# Exercise requirements:
From the top of the records below, return each line exactly, ending with the line that contains "let as := wAppr s d []".

___

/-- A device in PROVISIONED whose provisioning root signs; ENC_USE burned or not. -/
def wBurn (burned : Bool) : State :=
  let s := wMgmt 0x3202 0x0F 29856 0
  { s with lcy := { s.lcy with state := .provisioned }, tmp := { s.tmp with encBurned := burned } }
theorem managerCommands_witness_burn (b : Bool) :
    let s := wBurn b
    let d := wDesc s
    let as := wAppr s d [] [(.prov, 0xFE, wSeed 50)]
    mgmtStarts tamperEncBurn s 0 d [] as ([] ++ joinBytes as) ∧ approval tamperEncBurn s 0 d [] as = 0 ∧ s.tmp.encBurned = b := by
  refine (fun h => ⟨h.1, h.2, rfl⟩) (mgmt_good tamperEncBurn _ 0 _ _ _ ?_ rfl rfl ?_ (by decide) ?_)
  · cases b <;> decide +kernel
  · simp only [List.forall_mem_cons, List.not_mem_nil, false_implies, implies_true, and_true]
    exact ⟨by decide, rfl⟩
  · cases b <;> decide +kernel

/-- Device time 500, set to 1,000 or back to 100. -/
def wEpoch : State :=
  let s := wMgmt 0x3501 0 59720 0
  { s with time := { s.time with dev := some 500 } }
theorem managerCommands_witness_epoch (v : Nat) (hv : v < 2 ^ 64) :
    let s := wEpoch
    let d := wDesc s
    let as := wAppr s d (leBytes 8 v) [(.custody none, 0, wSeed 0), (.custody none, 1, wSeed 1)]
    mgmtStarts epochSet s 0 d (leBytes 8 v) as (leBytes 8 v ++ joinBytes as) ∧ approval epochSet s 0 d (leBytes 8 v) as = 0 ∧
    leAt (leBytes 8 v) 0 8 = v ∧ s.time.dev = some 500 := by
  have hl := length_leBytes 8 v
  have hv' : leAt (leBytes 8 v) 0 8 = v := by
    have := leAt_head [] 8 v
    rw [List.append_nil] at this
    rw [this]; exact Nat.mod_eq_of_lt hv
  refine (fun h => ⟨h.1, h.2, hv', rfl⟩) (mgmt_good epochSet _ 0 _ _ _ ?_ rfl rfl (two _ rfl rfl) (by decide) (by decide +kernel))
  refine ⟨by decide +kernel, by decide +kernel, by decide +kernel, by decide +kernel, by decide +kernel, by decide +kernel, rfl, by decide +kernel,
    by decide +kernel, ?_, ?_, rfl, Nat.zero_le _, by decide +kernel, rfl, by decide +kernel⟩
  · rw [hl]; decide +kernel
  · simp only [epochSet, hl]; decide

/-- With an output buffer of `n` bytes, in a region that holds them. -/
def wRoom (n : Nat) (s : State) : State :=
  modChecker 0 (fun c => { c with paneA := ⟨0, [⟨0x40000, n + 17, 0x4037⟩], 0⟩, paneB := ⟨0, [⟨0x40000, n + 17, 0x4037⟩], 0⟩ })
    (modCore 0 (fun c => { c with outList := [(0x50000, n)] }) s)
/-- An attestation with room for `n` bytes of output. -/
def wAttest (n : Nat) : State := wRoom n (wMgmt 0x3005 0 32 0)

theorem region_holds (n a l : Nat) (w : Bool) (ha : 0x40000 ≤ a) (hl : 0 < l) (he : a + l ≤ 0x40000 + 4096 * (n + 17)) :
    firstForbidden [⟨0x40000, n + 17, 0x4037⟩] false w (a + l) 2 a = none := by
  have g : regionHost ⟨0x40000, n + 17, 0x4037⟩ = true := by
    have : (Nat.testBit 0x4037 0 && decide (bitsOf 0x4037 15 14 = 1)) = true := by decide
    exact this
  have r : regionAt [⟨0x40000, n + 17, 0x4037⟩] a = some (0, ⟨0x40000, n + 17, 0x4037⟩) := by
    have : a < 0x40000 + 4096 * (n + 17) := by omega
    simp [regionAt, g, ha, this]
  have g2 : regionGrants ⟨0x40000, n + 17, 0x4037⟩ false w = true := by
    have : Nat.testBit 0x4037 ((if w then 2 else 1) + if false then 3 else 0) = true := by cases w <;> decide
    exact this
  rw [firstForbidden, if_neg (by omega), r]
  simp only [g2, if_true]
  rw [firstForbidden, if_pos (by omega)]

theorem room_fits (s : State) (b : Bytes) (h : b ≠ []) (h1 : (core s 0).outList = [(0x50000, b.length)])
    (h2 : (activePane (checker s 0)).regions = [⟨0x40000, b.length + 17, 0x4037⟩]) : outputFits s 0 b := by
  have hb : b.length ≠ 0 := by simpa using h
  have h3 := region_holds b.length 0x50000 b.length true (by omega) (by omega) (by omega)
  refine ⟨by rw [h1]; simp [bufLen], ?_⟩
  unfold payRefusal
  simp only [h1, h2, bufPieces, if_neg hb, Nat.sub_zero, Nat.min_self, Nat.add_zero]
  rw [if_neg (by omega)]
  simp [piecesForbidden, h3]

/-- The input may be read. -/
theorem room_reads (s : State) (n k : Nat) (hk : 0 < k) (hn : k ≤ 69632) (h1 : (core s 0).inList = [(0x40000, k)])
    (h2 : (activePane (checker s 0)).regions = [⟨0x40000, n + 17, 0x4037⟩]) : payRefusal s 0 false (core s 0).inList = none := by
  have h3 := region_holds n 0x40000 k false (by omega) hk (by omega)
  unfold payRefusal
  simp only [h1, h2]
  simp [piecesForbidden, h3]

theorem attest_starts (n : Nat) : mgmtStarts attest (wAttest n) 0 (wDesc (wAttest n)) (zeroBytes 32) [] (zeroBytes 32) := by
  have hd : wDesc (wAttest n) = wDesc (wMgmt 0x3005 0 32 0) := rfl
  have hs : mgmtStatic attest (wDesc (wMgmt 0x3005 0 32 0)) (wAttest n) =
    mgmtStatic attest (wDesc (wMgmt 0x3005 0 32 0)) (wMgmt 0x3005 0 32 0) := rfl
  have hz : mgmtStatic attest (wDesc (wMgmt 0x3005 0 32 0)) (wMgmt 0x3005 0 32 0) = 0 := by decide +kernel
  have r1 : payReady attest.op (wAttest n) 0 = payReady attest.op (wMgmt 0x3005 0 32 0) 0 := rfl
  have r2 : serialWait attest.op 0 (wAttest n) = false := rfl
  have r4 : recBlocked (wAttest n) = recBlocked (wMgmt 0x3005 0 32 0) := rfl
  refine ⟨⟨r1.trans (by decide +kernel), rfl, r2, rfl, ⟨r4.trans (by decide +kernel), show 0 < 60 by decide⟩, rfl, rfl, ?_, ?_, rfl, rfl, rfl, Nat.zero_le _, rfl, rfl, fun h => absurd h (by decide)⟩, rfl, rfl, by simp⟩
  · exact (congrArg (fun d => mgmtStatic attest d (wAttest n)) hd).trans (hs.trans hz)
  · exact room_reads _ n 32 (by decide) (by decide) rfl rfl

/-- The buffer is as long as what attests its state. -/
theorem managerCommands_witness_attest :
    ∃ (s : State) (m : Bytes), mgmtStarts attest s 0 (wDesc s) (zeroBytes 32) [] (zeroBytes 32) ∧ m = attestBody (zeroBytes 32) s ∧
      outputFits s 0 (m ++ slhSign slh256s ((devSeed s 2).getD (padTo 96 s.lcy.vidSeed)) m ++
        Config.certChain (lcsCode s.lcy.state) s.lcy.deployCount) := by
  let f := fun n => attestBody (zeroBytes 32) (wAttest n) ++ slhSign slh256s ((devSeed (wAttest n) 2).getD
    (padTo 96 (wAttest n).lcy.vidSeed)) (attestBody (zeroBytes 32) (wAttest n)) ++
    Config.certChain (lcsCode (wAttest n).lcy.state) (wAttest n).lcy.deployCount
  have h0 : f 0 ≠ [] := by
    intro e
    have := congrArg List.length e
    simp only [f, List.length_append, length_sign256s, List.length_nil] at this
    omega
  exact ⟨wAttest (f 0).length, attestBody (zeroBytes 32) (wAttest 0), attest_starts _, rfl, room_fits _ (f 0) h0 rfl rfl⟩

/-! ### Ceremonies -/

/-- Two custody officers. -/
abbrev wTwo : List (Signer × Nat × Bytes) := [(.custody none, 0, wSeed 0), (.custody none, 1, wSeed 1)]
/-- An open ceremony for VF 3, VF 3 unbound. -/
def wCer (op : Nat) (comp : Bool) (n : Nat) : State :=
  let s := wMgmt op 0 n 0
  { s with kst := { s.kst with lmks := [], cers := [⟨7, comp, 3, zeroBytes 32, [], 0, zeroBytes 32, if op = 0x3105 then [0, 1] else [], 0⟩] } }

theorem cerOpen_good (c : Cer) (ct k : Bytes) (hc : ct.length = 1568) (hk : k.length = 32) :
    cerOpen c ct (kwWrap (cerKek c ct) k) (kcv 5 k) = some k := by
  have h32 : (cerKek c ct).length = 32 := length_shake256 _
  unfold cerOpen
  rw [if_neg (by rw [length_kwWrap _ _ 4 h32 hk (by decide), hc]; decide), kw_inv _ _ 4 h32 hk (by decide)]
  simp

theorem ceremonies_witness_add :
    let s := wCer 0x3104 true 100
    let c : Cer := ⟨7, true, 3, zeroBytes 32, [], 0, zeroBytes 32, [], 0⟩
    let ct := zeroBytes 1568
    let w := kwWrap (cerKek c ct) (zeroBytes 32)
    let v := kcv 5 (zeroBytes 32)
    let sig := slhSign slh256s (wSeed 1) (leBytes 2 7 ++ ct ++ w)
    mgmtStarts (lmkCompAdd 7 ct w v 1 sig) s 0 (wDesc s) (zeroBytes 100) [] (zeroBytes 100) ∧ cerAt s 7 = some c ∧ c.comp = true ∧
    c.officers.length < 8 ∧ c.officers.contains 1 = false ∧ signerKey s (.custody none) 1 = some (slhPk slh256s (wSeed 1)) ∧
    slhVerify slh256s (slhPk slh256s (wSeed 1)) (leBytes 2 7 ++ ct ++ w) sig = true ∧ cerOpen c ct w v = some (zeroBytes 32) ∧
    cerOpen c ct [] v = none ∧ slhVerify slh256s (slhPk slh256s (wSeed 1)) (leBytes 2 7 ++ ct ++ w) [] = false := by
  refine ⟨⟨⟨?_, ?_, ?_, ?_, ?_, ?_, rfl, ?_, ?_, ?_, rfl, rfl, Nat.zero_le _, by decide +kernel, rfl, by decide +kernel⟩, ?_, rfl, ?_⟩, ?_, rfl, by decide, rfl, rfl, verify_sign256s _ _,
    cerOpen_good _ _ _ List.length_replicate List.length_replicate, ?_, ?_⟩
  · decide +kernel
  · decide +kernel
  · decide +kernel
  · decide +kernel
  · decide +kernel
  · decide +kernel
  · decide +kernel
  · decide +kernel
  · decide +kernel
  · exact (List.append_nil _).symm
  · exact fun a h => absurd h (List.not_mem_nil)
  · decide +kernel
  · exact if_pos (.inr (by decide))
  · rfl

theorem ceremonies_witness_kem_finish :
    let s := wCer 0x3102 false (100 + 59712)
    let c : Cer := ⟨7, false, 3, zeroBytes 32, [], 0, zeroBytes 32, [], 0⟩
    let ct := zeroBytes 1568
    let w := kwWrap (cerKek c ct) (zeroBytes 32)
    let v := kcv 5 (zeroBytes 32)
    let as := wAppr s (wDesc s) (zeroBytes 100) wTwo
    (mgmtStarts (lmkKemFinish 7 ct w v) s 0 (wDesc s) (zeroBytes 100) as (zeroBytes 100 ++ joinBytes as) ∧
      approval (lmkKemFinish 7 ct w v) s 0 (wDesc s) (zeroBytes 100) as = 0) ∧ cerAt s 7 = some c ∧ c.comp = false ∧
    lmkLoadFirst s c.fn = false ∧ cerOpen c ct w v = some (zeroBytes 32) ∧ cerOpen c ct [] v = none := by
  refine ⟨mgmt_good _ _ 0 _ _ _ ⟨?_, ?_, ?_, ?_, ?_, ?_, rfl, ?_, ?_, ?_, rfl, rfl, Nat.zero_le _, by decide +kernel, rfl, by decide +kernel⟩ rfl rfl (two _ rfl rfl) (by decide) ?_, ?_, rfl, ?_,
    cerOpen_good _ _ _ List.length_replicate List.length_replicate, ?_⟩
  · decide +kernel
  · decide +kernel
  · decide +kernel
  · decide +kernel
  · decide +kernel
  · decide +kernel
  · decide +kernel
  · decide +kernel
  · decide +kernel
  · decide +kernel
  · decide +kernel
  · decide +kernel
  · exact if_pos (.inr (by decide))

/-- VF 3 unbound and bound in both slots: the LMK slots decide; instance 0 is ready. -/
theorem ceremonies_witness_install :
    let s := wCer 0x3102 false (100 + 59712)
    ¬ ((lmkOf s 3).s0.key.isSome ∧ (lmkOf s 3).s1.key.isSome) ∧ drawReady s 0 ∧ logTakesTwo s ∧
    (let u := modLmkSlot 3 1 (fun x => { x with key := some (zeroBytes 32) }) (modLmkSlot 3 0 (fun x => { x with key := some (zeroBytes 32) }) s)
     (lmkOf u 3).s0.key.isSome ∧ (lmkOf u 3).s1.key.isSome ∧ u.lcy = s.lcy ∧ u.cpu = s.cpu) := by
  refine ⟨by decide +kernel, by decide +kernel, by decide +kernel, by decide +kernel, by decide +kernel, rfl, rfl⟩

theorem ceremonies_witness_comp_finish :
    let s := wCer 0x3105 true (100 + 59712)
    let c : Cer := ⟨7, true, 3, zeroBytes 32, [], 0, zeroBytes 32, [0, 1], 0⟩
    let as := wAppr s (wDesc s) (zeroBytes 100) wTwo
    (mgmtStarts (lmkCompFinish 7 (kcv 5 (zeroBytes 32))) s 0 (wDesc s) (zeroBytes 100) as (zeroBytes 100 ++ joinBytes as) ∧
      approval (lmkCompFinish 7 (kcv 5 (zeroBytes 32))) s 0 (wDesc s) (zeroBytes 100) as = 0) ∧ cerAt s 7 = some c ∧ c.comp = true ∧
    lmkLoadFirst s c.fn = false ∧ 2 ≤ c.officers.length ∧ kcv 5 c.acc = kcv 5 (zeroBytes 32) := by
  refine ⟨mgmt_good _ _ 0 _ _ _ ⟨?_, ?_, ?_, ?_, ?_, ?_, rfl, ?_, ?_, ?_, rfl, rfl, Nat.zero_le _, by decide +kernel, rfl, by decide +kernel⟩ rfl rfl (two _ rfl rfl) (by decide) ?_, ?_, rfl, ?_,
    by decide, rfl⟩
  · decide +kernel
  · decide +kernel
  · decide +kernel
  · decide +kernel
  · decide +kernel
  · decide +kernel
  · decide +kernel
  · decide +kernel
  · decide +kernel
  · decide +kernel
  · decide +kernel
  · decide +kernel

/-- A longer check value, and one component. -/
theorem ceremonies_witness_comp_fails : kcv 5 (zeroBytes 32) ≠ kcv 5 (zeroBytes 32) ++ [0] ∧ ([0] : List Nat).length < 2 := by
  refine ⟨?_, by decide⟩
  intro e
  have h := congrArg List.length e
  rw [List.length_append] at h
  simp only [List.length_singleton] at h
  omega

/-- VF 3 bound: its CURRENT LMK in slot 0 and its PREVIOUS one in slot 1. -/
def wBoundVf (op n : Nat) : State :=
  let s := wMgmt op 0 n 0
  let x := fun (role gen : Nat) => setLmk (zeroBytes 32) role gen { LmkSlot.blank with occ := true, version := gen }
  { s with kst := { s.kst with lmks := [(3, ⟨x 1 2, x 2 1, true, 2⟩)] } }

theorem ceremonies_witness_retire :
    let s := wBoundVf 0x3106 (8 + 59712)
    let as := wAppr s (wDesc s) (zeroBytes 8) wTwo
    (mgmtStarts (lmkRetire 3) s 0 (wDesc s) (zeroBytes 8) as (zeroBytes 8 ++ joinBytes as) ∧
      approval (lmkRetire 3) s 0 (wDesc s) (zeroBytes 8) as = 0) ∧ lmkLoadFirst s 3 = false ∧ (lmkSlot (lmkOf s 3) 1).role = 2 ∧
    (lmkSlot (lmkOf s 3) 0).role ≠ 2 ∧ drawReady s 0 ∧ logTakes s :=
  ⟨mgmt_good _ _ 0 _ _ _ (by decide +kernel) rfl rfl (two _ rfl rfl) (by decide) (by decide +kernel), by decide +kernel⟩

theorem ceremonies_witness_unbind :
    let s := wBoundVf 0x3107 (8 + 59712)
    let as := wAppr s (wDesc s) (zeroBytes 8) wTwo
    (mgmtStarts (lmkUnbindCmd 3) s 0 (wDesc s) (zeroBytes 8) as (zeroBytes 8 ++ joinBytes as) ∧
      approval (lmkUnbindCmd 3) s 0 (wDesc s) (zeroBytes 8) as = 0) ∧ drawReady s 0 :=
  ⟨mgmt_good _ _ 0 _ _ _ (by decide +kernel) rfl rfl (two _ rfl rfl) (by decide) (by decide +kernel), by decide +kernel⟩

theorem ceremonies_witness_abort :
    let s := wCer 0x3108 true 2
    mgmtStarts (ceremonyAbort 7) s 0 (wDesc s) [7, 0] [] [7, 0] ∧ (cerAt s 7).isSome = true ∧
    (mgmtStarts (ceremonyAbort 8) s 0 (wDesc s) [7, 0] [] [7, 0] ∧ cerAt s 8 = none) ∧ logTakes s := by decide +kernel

___

# Written solution:
/-- A device in PROVISIONED whose provisioning root signs; ENC_USE burned or not. -/
def wBurn (burned : Bool) : State :=
  let s := wMgmt 0x3202 0x0F 29856 0
  { s with lcy := { s.lcy with state := .provisioned }, tmp := { s.tmp with encBurned := burned } }
theorem managerCommands_witness_burn (b : Bool) :
    let s := wBurn b
    let d := wDesc s
    let as := wAppr s d [] [(.prov, 0xFE, wSeed 50)]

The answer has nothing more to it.